Knowledge, Skills, and Other Abilities:

• Leadership and/or project management experience with the ability to work independently and collaboratively


• Must be an energetic initiative-taker, results, and detail oriented, and possess the ability to work effectively with a customer-focused mindset.


• Strong written and oral communication skills.


• Strong people skills including ability to interact with individuals from diverse backgrounds and to oversee confidential matters and sensitive information with discretion and judgment.


• Adept at critical thinking, problem-solving, and executing data-driven solutions with the ability to work well under pressure.


• Superior organizational skills that include the ability to prioritize, delegate, direct, support, and evaluate others’ work and follow through on tasks and projects.


• Strong team building skills to lead a highly productive team to accomplish short and long-term goals, both individually and organizationally.


• Encourage a positive collaborative environment within the team and with stakeholders.


• Lead by example and display a prominent level of integrity and professionalism.


• Ability to provide and receive feedback in a constructive and helpful manner to elevate the success of colleagues and the organization.

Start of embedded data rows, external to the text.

-- ==== Sys2Proof/Laws/Quiet.lean ====
section
/-!
SUPPORT. What the raising of an event leaves as it is: everything that `Quiet` names, one lemma per operation.
-/
namespace Sys2Proof.Machine

theorem Quiet.refl (s : State) : Quiet s s := ⟨rfl, fun _ _ => rfl, fun _ _ => rfl⟩

theorem Quiet.ring {s t : State} (h : Quiet s t) : t.ring = s.ring := by
  unfold State.ring State.addr State.pair
  rw [h.2.1 _ (by decide), h.2.1 _ (by decide)]

theorem Quiet.trans {a b c : State} (h1 : Quiet a b) (h2 : Quiet b c) : Quiet a c := by
  refine ⟨h2.1.trans h1.1, fun y hy => (h2.2.1 y hy).trans (h1.2.1 y hy), fun k hk => ?_⟩
  rw [← h1.2.2 k hk]
  refine h2.2.2 k ?_
  rw [h1.ring]
  exact hk

theorem Quiet.setF {z s : State} (h : Quiet z s) (x : Field) (v : Nat) (hx : loudField x = true) : Quiet z (s.setF x v) := by
  refine ⟨h.1, fun y hy => ?_, h.2.2⟩
  rw [← h.2.1 y hy]
  refine State.f_setF_ne s v fun e => ?_
  have : loudField y = loudField x := by unfold loudField; rw [e]
  rw [this, hx] at hy
  exact Bool.noConfusion hy

theorem Quiet.setFs {z s : State} (h : Quiet z s) (L : List (Field × Nat)) (hL : ∀ p ∈ L, loudField p.1 = true) : Quiet z (s.setFs L) := by
  induction L generalizing s with
  | nil => exact h
  | cons p r ih => exact ih (h.setF p.1 p.2 (hL p List.mem_cons_self)) fun q hq => hL q (List.mem_cons_of_mem _ hq)

theorem Quiet.setPair {z s : State} (h : Quiet z s) (hi lo : Field) (v : Nat) (h1 : loudField hi = true) (h2 : loudField lo = true) :
    Quiet z (s.setPair hi lo v) := (h.setF lo v h2).setF hi _ h1

/-- A change of what a raising may reach outside the registers and device memory. -/
theorem Quiet.mk_iff {z t : State} {v_free : Nat} {v_count : Tbl Counter} {v_st : Tbl Station} {p1 : List Nat}
    {v_ledger : List Entry} {v_mlt : Tbl Mallet} {v_gong : Gong} {v_ep : Tbl Ep} {v_pba : Nat} {v_log : List LogRec}
    {v_logKept : Tbl (List LogRec)} {v_logSeq : Nat} {v_finals : List (List Byte)} {v_stopOpen : Option Stop}
    {v_traces : Tbl Trace} {v_fifo : List LogRec} {v_fifoLost : Nat} :
    Quiet z { t with
        free := v_free, count := v_count, st := v_st, ledger := v_ledger, mlt := v_mlt, gong := v_gong, ep := v_ep, pba := v_pba, log := v_log
        logKept := v_logKept, logSeq := v_logSeq, finals := v_finals, stopOpen := v_stopOpen, traces := v_traces, fifo := v_fifo
        fifoLost := v_fifoLost, mem := ⟨t.mem.bytes, p1, t.mem.retired, t.mem.queue⟩ } ↔ Quiet z t := Iff.rfl

theorem Quiet.mk2_iff {z t : State} {v_free : Nat} {v_count : Tbl Counter} {v_st : Tbl Station}
    {v_ledger : List Entry} {v_mlt : Tbl Mallet} {v_gong : Gong} {v_ep : Tbl Ep} {v_pba : Nat} {v_log : List LogRec}
    {v_logKept : Tbl (List LogRec)} {v_logSeq : Nat} {v_finals : List (List Byte)} {v_stopOpen : Option Stop}
    {v_traces : Tbl Trace} {v_fifo : List LogRec} {v_fifoLost : Nat} :
    Quiet z { t with
        free := v_free, count := v_count, st := v_st, ledger := v_ledger, mlt := v_mlt, gong := v_gong, ep := v_ep, pba := v_pba, log := v_log
        logKept := v_logKept, logSeq := v_logSeq, finals := v_finals, stopOpen := v_stopOpen, traces := v_traces, fifo := v_fifo
        fifoLost := v_fifoLost } ↔ Quiet z t := Iff.rfl

theorem Quiet.forBelow {z : State} {n : Nat} {g : Nat → State → State} (hg : ∀ i s, i < n → Quiet z s → Quiet z (g i s)) {s : State}
    (h : Quiet z s) : Quiet z (forBelow n g s) := by
  induction n with
  | zero => exact h
  | succ n ih => exact hg n _ (Nat.lt_succ_self n) (ih fun i s hi => hg i s (Nat.lt_succ_of_lt hi))

theorem Quiet.foldl {α : Type} {z : State} {f : State → α → State} {l : List α} (hf : ∀ s x, x ∈ l → Quiet z s → Quiet z (f s x)) {s : State}
    (h : Quiet z s) : Quiet z (l.foldl f s) := by
  induction l generalizing s with
  | nil => exact h
  | cons a r ih => exact ih (fun s x hx => hf s x (List.mem_cons_of_mem _ hx)) (hf s a List.mem_cons_self h)

theorem Quiet.ite {s a b : State} {c : Prop} [Decidable c] (h1 : Quiet s a) (h2 : Quiet s b) : Quiet s (if c then a else b) := by
  split <;> assumption


/-- A pair whose first part is quiet. -/
structure QuietP {α : Type} (s : State) (p : State × α) : Prop where
  fst : Quiet s p.1

theorem QuietP.pair {α : Type} {z s : State} {a : α} (h : Quiet z s) : QuietP z (s, a) := ⟨h⟩

theorem QuietP.at {α : Type} {z s : State} {a : α} {p : State × α} (e : p = (s, a)) (h : QuietP z p) : Quiet z s := by
  subst e
  exact h.fst

theorem Quiet.use {s x : State} {q : Prop} (h1 : Quiet s x) (h2 : Quiet s x → q) : q := h2 h1

theorem Quiet.via {z v x : State} (e : x = v) (h : Quiet z v) : Quiet z x := e ▸ h

/-- A field of the EVT and CNT blocks. -/
theorem loud_evt {y : Field} (h1 : 0x110000 * 32 ≤ y.key) (h2 : y.key < 0x130000 * 32) (_ : True) : loudField y = true := by
  unfold loudField
  simp [h1, h2]

/-- Bytes written within the ledger's ring. -/
theorem State.memPut_quiet {z s : State} (h : Quiet z s) (a : Nat) (bs : List Byte)
    (hr : z.ring ≤ a ∧ a + bs.length ≤ z.ring + 65536 * 64) : Quiet z (s.memPut a bs) := by
  refine ⟨h.1, h.2.1, fun k hk => ?_⟩
  rw [← h.2.2 k hk]
  refine tget_tputs_out _ _ _ _ _ ?_
  omega

theorem State.memWriteBlock_quiet {z s : State} (h : Quiet z s) (a : Nat) (bs : List Byte)
    (hr : z.ring ≤ a ∧ a + bs.length ≤ z.ring + 65536 * 64) : Quiet z (s.memWriteBlock a bs) := by
  unfold State.memWriteBlock
  refine Quiet.ite (Quiet.ite ?_ ?_) ?_
  · exact State.memPut_quiet (Quiet.mk_iff.mpr h) a bs hr
  · exact h.setF _ _ (by decide)
  · exact State.memPut_quiet h a bs hr

theorem memWriteGo_quiet {z s : State} (h : Quiet z s) (k a : Nat) (bs : List Byte)
    (hr : bs = [] ∨ z.ring ≤ a ∧ a + bs.length ≤ z.ring + 65536 * 64) : Quiet z (memWriteGo s a bs k) := by
  induction k generalizing s a bs with
  | zero => exact h
  | succ k ih =>
    unfold memWriteGo
    split
    · exact h
    · rename_i hne
      have hr := hr.resolve_left fun e => hne e
      dsimp only
      refine ih (State.memWriteBlock_quiet h _ _ ?_) _ _ ?_
      · rw [List.length_take]
        omega
      · by_cases hl : bs.length ≤ 64 - a % 64
        · exact Or.inl (List.drop_eq_nil_of_le hl)
        · refine Or.inr ?_
          rw [List.length_drop]
          omega

theorem State.memWrite_quiet {z s : State} (h : Quiet z s) (a : Nat) (bs : List Byte)
    (hr : z.ring ≤ a ∧ a + bs.length ≤ z.ring + 65536 * 64) : Quiet z (s.memWrite a bs) := by
  unfold State.memWrite
  exact memWriteGo_quiet h _ _ _ (Or.inr hr)

theorem toLE_length (v n : Nat) : (toLE v n).length = n := by
  induction n generalizing v with
  | zero => rfl
  | succ n ih => simp [toLE, ih]

/-- An entry is 64 bytes (R247). -/
theorem Entry.bytes_length (x : Entry) (final : Bool) (still : Nat → Rec) : (x.bytes final still).length = 64 := by
  simp [Entry.bytes, toLE_length, upFrom]


theorem State.draw_quiet {z s : State} (h : Quiet z s)  : Quiet z (State.draw s) := by
  unfold State.draw
  repeat' first
    | with_reducible assumption
    | (simp only [Quiet.mk2_iff])
    | (simp only [Quiet.mk_iff])
    | assumption
    | decide
    | (with_reducible refine loud_evt ?_ ?_ ?_ <;> simp [Field.key, F.EVT_E_CAUSE, F.EVT_E_TIME, F.EVT_E_COUNT, F.EVT_PEND] <;> omega)

theorem State.tally_quiet {z s : State} (h : Quiet z s) (a1 : Nat) (a2 : Nat) : Quiet z (State.tally s a1 a2) := by
  unfold State.tally
  repeat' first
    | with_reducible assumption
    | with_reducible apply Quiet.ite
    | (simp only [Quiet.mk2_iff])
    | (simp only [Quiet.mk_iff])
    | assumption
    | decide
    | (with_reducible refine loud_evt ?_ ?_ ?_ <;> simp [Field.key, F.EVT_E_CAUSE, F.EVT_E_TIME, F.EVT_E_COUNT, F.EVT_PEND] <;> omega)

theorem State.setMallet_quiet {z s : State} (h : Quiet z s) (a1 : Nat) (a2 : Mallet) : Quiet z (State.setMallet s a1 a2) := by
  unfold State.setMallet
  repeat' first
    | with_reducible assumption
    | (simp only [Quiet.mk2_iff])
    | (simp only [Quiet.mk_iff])
    | assumption
    | decide
    | (with_reducible refine loud_evt ?_ ?_ ?_ <;> simp [Field.key, F.EVT_E_CAUSE, F.EVT_E_TIME, F.EVT_E_COUNT, F.EVT_PEND] <;> omega)

theorem State.setStation_quiet {z s : State} (h : Quiet z s) (a1 : Nat) (a2 : Station) : Quiet z (State.setStation s a1 a2) := by
  unfold State.setStation
  repeat' first
    | with_reducible assumption
    | (simp only [Quiet.mk2_iff])
    | (simp only [Quiet.mk_iff])
    | assumption
    | decide
    | (with_reducible refine loud_evt ?_ ?_ ?_ <;> simp [Field.key, F.EVT_E_CAUSE, F.EVT_E_TIME, F.EVT_E_COUNT, F.EVT_PEND] <;> omega)

theorem State.setEp_quiet {z s : State} (h : Quiet z s) (a1 : Nat) (a2 : Ep) : Quiet z (State.setEp s a1 a2) := by
  unfold State.setEp
  repeat' first
    | with_reducible assumption
    | (simp only [Quiet.mk2_iff])
    | (simp only [Quiet.mk_iff])
    | assumption
    | decide
    | (with_reducible refine loud_evt ?_ ?_ ?_ <;> simp [Field.key, F.EVT_E_CAUSE, F.EVT_E_TIME, F.EVT_E_COUNT, F.EVT_PEND] <;> omega)
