-- ==== Sys2Proof/Tests/Witness.lean ====
section
/-!
SUPPORT. Concrete states and operands that meet the premises of every statement that has premises (Sys2Proof/Certificates/Slice0):
one theorem for each statement, one conjunct for each of its clauses. A clause whose premises another clause repeats with more beside
them has its witness there.
-/

set_option Elab.async false

namespace Sys2Proof.Tests
open Sys2Proof Sys2Proof.Machine

/-- A state with register fields set. -/
def wit (L : List (Field × Nat)) : State := State.reset.setFs L
/-- The state with a station armed. -/
def witArm (n : Nat) (s : State) : State := s.setStation n { s.station n with phase := .armed }
def wClk (p : PllPhase) (s : State) : State := { s with clk := { s.clk with pll := p, begun := true, running := true, holdSince := 9 } }
def wRoot : State := wit [(F.CLK_BAND_ROOT_VALID 7, 1), (F.CLK_BAND_ROOT_FLO 7, 2400), (F.CLK_BAND_ROOT_FHI 7, 2401)]
def wAcq : State := wClk .acquiring State.reset
def wLock : State := witArm 7 (wClk .locked State.reset)
def wHold : State := wClk .holdover State.reset
def wPix : State :=
  let s := wit [(F.EPS_S_CFG_FOLLOW 1, 0), (F.EPS_S_CFG_FOLLOW 2, 0), (F.EPS_S_CFG_FOLLOW 3, 0), (F.CLK_MDLL_CTL_EN 1, 1), (F.CLK_MDLL_CTL_EN 2, 1), (F.CLK_MDLL_CTL_APPLY 2, 0),
    (F.CLK_MDLL_STATUS_PIXF_USED 2, 699051), (F.CLK_MDLL_FREQ_PIXF 3, 2236962), (F.CLK_MDLL_BAND_VALID 3 7, 1),
    (F.CLK_MDLL_BAND_FLO 3 7, 319), (F.CLK_MDLL_BAND_FHI 3 7, 400)]
  (witArm 1 s).setMdll 2 ⟨none, none, some (99, 101), true, 0, false⟩
def wTemp : State := wit [(F.HK_CH_STATUS_BROKEN 0, 1)]
def wTempF : State := { wTemp with clk := { wTemp.clk with frozen := true } }
def wComp : State :=
  let s := wit [(F.CLK_ADPLL_CTL_TCOMP_EN, 1), (F.HK_CH_TEMP_VALUE 0, 961), (F.CLK_XTAB_PPM 16, 65535), (F.CLK_CTAB_PPM 16, 7)]
  { s with clk := { s.clk with calAcc := 3125000 } }
def wSlow : State := { wComp with clk := { wComp.clk with calAcc := -3125000 } }
def wSnare : State :=
  let s := wit [(F.SN_CTL_ARM 31, 1), (F.SN_STATUS_ARMED 31, 1), (F.SN_CTL_MODE 31, 2), (F.SN_CTL_ARM 0, 1), (F.SN_STATUS_ARMED 0, 1),
    (F.SN_CTL_MODE 0, 1), (F.SN_CTL_MODE 1, 1), (F.SN_STATUS_MISS 1, 255)]
  { s with time := 100, snare := [(0, 36), (31, 37), (65, 1)] }
def wNoVin : State := { wComp with keeper := { wComp.keeper with supplied := false } }
def wUnl : State := ((wit [(F.SN_CTL_EDGE 31, 2), (F.SN_CTL_MODE 31, 2), (F.SN_CTL_ARM 31, 1), (F.SN_STATUS_ARMED 31, 1), (F.SN_CTL_EDGE 0, 2), (F.SN_CTL_MODE 0, 1), (F.SN_STATUS_ARMED 0, 1), (F.SN_CTL_MODE 1, 1), (F.SN_CTL_EDGE 1, 2)]).setMdll 1 ⟨none, none, none, true, 0, false⟩).setMdll 0 ⟨none, none, none, true, 0, false⟩
def wUnl2 : State := { wUnl with snare := [(65, 1), (97, 1), (129, 2 ^ 33 + 5), (161, 2 ^ 63), (127,1), (128, 5)] }

/-- The web runs at one web unit a tick from position zero, published at tick 0. -/
def witRun (s : State) : State :=
  { s with web := { s.web with pub := ⟨0, 2 ^ 24, 0, 0⟩, published := true, segs := [⟨0, 0, false, false, ⟨0, 2 ^ 24, 0, 0⟩⟩] } }
def wWeb : State := witRun (wit [(F.WEB_STATUS_COASTING, 1), (F.WEB_COAST_COAST_MS, 0), (F.WEB_SRC_CTL_EN 3, 1), (F.WEB_CTL_OBS_EN, 1), (F.WEB_SRC_CTL_EN 0, 1), (F.WEB_SRC_SSI_BITS 2, 48), (F.WEB_SRC_SSI_CLKDIV 2, 255)])
def wCoast : State := { wWeb with web := { wWeb.web with coastSince := some 7 } }
def wRev : State :=
  let s := witArm 0 (witRun State.reset)
  { s with time := 40, web := { s.web with inUse := some 0, high := some 1000000, revOver := true } }
def wRevLim : State := (wRev.setFs [(F.WEB_STATUS_REVERSE, 1)]).setSource 0 (wRev.source 0)
def wRevLim2 : State := { wRevLim with web := { wRevLim.web with revOver := false } }
def wObs : State := wClk .locked (wit [(F.WEB_CTL_OBS_EN, 1)])
def wGear : State :=
  witArm 7 (witRun (wit [(F.WEB_ST_RAT_HI 7, 1), (F.WEB_ST_RAT_LO 7, 0), (F.WEB_ST_RNEXT_HI 7, 1), (F.WEB_ST_RNEXT_LO 7, 42949673),
    (F.AXS_A_CTL_EN 23, 1), (F.AXS_A_RAT_HI 23, 1), (F.AXS_A_RNEXT_HI 23, 1), (F.AXS_A_RNEXT_LO 23, 42949672),
    (F.WEB_ST_RAT_AT_LO 3, 1), (F.AXS_A_RAT_AT_LO 23, 1), (F.WEB_ST_GCTL_RPEND 3, 1), (F.AXS_A_GCTL_RPEND 23, 1), (F.WEB_ST_GCTL_RPEND 7, 1),
    (F.WEB_ST_RNEXT_HI 3, 3), (F.AXS_A_GOFS_LO 23, 5), (F.AXS_A_GOFS_LO 0, 5)]))
def wGear2 : State := (wGear.setGear 3 { wGear.gearOf 3 with next := 3 * 2 ^ 32, at_ := 1 }).setGear 55 { wGear.gearOf 55 with next := 2 ^ 32 + 42949672, at_ := 1 }
def wStale : State := (wGear2.setFs [(F.WEB_STATUS_STALE, 1), (F.WEB_STATUS_COASTING, 1)]).setSource 0 { wGear2.source 0 with retry := true }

Certificates and Licenses: Valid Driver’s License

FLSA Classification: This is an exempt position 

Work Environment and Physical Demands:

The work environment and physical demands described here are representative of those that must be met by an employee to successfully perform the essential functions of this role. Reasonable accommodations may be made to enable individuals with disabilities to perform the essential functions.

• Work is performed in an office and/or clinical environment.


• Occasional domestic and/or international travel may be required.


• Ability to work in an upright and/or stationary position for 6–10 hours per day.


• Frequent mobility required.


• Occasionally squatting, kneeling, or bending.


• Light to moderate lifting and carrying (or otherwise moves) objects with a maximum lift of 20–50 lbs.